| WORK REQUEST |
Keeping every character in place, output all the data.

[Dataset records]

* * * * * * * * *

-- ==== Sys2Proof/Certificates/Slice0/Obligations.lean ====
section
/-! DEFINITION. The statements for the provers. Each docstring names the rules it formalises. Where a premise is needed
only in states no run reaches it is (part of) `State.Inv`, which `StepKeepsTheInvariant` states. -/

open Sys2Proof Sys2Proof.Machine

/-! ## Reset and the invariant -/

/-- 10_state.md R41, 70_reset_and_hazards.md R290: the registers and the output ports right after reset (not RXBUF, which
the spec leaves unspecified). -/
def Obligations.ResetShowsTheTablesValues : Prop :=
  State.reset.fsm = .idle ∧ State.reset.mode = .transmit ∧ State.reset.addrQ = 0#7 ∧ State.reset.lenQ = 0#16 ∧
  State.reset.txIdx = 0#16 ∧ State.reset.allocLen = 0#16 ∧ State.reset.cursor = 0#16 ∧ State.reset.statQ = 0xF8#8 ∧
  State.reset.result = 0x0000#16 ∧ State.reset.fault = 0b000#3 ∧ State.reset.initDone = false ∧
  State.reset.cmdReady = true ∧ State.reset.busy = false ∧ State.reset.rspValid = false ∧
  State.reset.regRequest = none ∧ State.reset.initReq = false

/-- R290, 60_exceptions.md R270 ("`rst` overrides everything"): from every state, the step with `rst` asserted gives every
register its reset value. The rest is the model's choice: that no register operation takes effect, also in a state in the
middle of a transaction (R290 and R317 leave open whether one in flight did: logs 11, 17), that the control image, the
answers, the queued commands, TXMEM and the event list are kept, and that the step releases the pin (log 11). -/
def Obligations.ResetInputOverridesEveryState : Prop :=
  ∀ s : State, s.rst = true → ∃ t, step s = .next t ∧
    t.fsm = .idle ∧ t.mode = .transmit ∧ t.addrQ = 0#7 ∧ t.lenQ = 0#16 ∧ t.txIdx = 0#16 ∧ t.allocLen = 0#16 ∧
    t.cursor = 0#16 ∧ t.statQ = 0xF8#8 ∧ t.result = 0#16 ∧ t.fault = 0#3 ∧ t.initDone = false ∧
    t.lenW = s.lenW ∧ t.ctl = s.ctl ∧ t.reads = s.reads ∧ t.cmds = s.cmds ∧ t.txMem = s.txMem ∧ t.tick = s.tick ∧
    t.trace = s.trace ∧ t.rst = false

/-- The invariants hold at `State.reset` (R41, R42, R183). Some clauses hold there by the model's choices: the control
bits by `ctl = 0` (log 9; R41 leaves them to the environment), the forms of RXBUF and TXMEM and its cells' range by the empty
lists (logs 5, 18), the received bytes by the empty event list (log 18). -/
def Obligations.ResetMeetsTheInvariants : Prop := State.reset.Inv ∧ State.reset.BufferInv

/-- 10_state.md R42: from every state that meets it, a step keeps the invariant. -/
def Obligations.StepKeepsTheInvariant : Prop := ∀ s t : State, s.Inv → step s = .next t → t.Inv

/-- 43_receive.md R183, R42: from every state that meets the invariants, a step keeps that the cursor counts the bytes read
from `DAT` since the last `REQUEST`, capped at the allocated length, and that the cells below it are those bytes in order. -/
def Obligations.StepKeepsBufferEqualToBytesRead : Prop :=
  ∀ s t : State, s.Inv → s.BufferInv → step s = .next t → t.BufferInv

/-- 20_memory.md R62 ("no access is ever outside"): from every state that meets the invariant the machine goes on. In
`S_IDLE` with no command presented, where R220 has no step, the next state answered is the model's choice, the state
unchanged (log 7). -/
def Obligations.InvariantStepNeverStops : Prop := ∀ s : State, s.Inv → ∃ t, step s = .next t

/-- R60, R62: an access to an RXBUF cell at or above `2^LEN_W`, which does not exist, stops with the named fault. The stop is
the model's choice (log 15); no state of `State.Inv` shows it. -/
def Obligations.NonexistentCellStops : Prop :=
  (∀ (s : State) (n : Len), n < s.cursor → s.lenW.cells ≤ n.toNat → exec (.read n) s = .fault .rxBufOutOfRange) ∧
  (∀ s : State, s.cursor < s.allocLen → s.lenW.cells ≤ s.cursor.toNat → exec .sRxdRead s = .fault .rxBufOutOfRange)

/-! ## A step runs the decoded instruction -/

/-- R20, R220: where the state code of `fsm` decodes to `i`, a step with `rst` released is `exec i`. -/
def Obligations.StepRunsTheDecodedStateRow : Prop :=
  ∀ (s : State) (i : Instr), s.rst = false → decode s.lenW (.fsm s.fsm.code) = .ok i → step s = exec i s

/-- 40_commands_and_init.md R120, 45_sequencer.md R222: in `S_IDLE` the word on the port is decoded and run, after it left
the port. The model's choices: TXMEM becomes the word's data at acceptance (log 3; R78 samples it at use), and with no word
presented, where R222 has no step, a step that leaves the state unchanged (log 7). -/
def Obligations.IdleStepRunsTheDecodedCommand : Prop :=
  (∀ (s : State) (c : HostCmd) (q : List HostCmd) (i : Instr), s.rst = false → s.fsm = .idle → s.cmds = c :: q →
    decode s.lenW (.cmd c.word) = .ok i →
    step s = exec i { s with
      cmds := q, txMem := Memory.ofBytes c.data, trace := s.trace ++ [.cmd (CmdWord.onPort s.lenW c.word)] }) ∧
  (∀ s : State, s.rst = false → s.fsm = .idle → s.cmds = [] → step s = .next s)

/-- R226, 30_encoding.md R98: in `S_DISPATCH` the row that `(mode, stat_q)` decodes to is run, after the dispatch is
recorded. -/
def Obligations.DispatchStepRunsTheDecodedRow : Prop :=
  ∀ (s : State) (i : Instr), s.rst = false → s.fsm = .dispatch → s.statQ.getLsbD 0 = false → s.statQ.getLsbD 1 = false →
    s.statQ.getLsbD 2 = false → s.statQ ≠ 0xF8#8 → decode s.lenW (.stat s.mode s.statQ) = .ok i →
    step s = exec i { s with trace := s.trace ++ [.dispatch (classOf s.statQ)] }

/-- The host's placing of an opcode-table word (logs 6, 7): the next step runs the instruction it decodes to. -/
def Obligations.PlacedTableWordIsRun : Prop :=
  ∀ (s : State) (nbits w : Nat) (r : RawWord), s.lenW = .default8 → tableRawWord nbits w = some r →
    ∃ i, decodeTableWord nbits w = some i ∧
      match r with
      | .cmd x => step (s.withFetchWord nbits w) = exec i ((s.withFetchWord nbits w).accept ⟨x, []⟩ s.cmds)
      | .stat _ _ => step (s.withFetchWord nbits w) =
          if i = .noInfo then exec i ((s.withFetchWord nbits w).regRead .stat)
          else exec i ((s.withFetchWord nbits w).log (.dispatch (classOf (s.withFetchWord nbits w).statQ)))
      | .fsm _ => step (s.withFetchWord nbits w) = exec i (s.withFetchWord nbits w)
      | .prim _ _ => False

* * * * * * * * *

| TASK RESPONSE |
-- ==== Sys2Proof/Certificates/Slice0/Obligations.lean ====
section
/-! DEFINITION. The statements for the provers. Each docstring names the rules it formalises. Where a premise is needed
only in states no run reaches it is (part of) `State.Inv`, which `StepKeepsTheInvariant` states. -/

open Sys2Proof Sys2Proof.Machine

/-! ## Reset and the invariant -/

/-- 10_state.md R41, 70_reset_and_hazards.md R290: the registers and the output ports right after reset (not RXBUF, which
the spec leaves unspecified). -/
def Obligations.ResetShowsTheTablesValues : Prop :=
  State.reset.fsm = .idle ∧ State.reset.mode = .transmit ∧ State.reset.addrQ = 0#7 ∧ State.reset.lenQ = 0#16 ∧
  State.reset.txIdx = 0#16 ∧ State.reset.allocLen = 0#16 ∧ State.reset.cursor = 0#16 ∧ State.reset.statQ = 0xF8#8 ∧
  State.reset.result = 0x0000#16 ∧ State.reset.fault = 0b000#3 ∧ State.reset.initDone = false ∧
  State.reset.cmdReady = true ∧ State.reset.busy = false ∧ State.reset.rspValid = false ∧
  State.reset.regRequest = none ∧ State.reset.initReq = false

/-- R290, 60_exceptions.md R270 ("`rst` overrides everything"): from every state, the step with `rst` asserted gives every
register its reset value. The rest is the model's choice: that no register operation takes effect, also in a state in the
middle of a transaction (R290 and R317 leave open whether one in flight did: logs 11, 17), that the control image, the
answers, the queued commands, TXMEM and the event list are kept, and that the step releases the pin (log 11). -/
def Obligations.ResetInputOverridesEveryState : Prop :=
  ∀ s : State, s.rst = true → ∃ t, step s = .next t ∧
    t.fsm = .idle ∧ t.mode = .transmit ∧ t.addrQ = 0#7 ∧ t.lenQ = 0#16 ∧ t.txIdx = 0#16 ∧ t.allocLen = 0#16 ∧
    t.cursor = 0#16 ∧ t.statQ = 0xF8#8 ∧ t.result = 0#16 ∧ t.fault = 0#3 ∧ t.initDone = false ∧
    t.lenW = s.lenW ∧ t.ctl = s.ctl ∧ t.reads = s.reads ∧ t.cmds = s.cmds ∧ t.txMem = s.txMem ∧ t.tick = s.tick ∧
    t.trace = s.trace ∧ t.rst = false

/-- The invariants hold at `State.reset` (R41, R42, R183). Some clauses hold there by the model's choices: the control
bits by `ctl = 0` (log 9; R41 leaves them to the environment), the forms of RXBUF and TXMEM and its cells' range by the empty
lists (logs 5, 18), the received bytes by the empty event list (log 18). -/
def Obligations.ResetMeetsTheInvariants : Prop := State.reset.Inv ∧ State.reset.BufferInv

/-- 10_state.md R42: from every state that meets it, a step keeps the invariant. -/
def Obligations.StepKeepsTheInvariant : Prop := ∀ s t : State, s.Inv → step s = .next t → t.Inv

/-- 43_receive.md R183, R42: from every state that meets the invariants, a step keeps that the cursor counts the bytes read
from `DAT` since the last `REQUEST`, capped at the allocated length, and that the cells below it are those bytes in order. -/
def Obligations.StepKeepsBufferEqualToBytesRead : Prop :=
  ∀ s t : State, s.Inv → s.BufferInv → step s = .next t → t.BufferInv

/-- 20_memory.md R62 ("no access is ever outside"): from every state that meets the invariant the machine goes on. In
`S_IDLE` with no command presented, where R220 has no step, the next state answered is the model's choice, the state
unchanged (log 7). -/
def Obligations.InvariantStepNeverStops : Prop := ∀ s : State, s.Inv → ∃ t, step s = .next t

/-- R60, R62: an access to an RXBUF cell at or above `2^LEN_W`, which does not exist, stops with the named fault. The stop is
the model's choice (log 15); no state of `State.Inv` shows it. -/
def Obligations.NonexistentCellStops : Prop :=
  (∀ (s : State) (n : Len), n < s.cursor → s.lenW.cells ≤ n.toNat → exec (.read n) s = .fault .rxBufOutOfRange) ∧
  (∀ s : State, s.cursor < s.allocLen → s.lenW.cells ≤ s.cursor.toNat → exec .sRxdRead s = .fault .rxBufOutOfRange)

/-! ## A step runs the decoded instruction -/

/-- R20, R220: where the state code of `fsm` decodes to `i`, a step with `rst` released is `exec i`. -/
def Obligations.StepRunsTheDecodedStateRow : Prop :=
  ∀ (s : State) (i : Instr), s.rst = false → decode s.lenW (.fsm s.fsm.code) = .ok i → step s = exec i s

/-- 40_commands_and_init.md R120, 45_sequencer.md R222: in `S_IDLE` the word on the port is decoded and run, after it left
the port. The model's choices: TXMEM becomes the word's data at acceptance (log 3; R78 samples it at use), and with no word
presented, where R222 has no step, a step that leaves the state unchanged (log 7). -/
def Obligations.IdleStepRunsTheDecodedCommand : Prop :=
  (∀ (s : State) (c : HostCmd) (q : List HostCmd) (i : Instr), s.rst = false → s.fsm = .idle → s.cmds = c :: q →
    decode s.lenW (.cmd c.word) = .ok i →
    step s = exec i { s with
      cmds := q, txMem := Memory.ofBytes c.data, trace := s.trace ++ [.cmd (CmdWord.onPort s.lenW c.word)] }) ∧
  (∀ s : State, s.rst = false → s.fsm = .idle → s.cmds = [] → step s = .next s)

/-- R226, 30_encoding.md R98: in `S_DISPATCH` the row that `(mode, stat_q)` decodes to is run, after the dispatch is
recorded. -/
def Obligations.DispatchStepRunsTheDecodedRow : Prop :=
  ∀ (s : State) (i : Instr), s.rst = false → s.fsm = .dispatch → s.statQ.getLsbD 0 = false → s.statQ.getLsbD 1 = false →
    s.statQ.getLsbD 2 = false → s.statQ ≠ 0xF8#8 → decode s.lenW (.stat s.mode s.statQ) = .ok i →
    step s = exec i { s with trace := s.trace ++ [.dispatch (classOf s.statQ)] }

/-- The host's placing of an opcode-table word (logs 6, 7): the next step runs the instruction it decodes to. -/
def Obligations.PlacedTableWordIsRun : Prop :=
  ∀ (s : State) (nbits w : Nat) (r : RawWord), s.lenW = .default8 → tableRawWord nbits w = some r →
    ∃ i, decodeTableWord nbits w = some i ∧
      match r with
      | .cmd x => step (s.withFetchWord nbits w) = exec i ((s.withFetchWord nbits w).accept ⟨x, []⟩ s.cmds)
      | .stat _ _ => step (s.withFetchWord nbits w) =
          if i = .noInfo then exec i ((s.withFetchWord nbits w).regRead .stat)
          else exec i ((s.withFetchWord nbits w).log (.dispatch (classOf (s.withFetchWord nbits w).statQ)))
      | .fsm _ => step (s.withFetchWord nbits w) = exec i (s.withFetchWord nbits w)
      | .prim _ _ => False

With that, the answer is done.